**Exercise objective:** If a line of the data below contains the string "List", copy it into your answer.

--- Given data ---

/-- The objects of area 0x7000. -/
def objs7000 : List Obj := [
  ⟨0x7000, 0x01, .num, .cmd, false, .volatile, 0, 1, 1, 1, 1, 1, 1⟩,
  ⟨0x7000, 0x02, .num, .cmd, false, .volatile, 0, 1, 1, 1, 1, 1, 1⟩,
  ⟨0x7000, 0x03, .bool, .rw, false, .persistent, 1, 0, 1, 0, 1, 1, 1⟩,
  ⟨0x7000, 0x04, .num, .ro, false, .volatile, 0, 0, 4, 0, 4, 1, 1⟩,
  ⟨0x7000, 0x05, .num, .ro, false, .counter, 0, 0, 4294967295, 0, 4294967295, 1, 4⟩,
  ⟨0x7000, 0x06, .num, .ro, false, .counter, 0, 0, 18446744073709551615, 0, 18446744073709551615, 1, 8⟩]

/-- The whole index (R429). -/
def legendIndex : List Obj :=
  objs1000 ++ objs1100 ++ objs1200 ++ objs1300 ++ objs1400 ++ objs1500 ++ objs1600 ++ objs2000 ++ objs2100 ++ objs2200 ++ objs2300 ++ objs2500 ++ objs2600 ++ objs2700 ++ objs3000 ++ objs3100 ++ objs4000 ++ objs5000 ++ objs6000 ++ objs7000

/-- The object named by index and subindex (R376). -/
def findObj (idx sub : Nat) : Option Obj := legendIndex.find? (fun o => o.idx == idx && o.sub == sub)

end Sys2Proof.Machine
end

---

**Completed task:**
def objs7000 : List Obj := [
def legendIndex : List Obj :=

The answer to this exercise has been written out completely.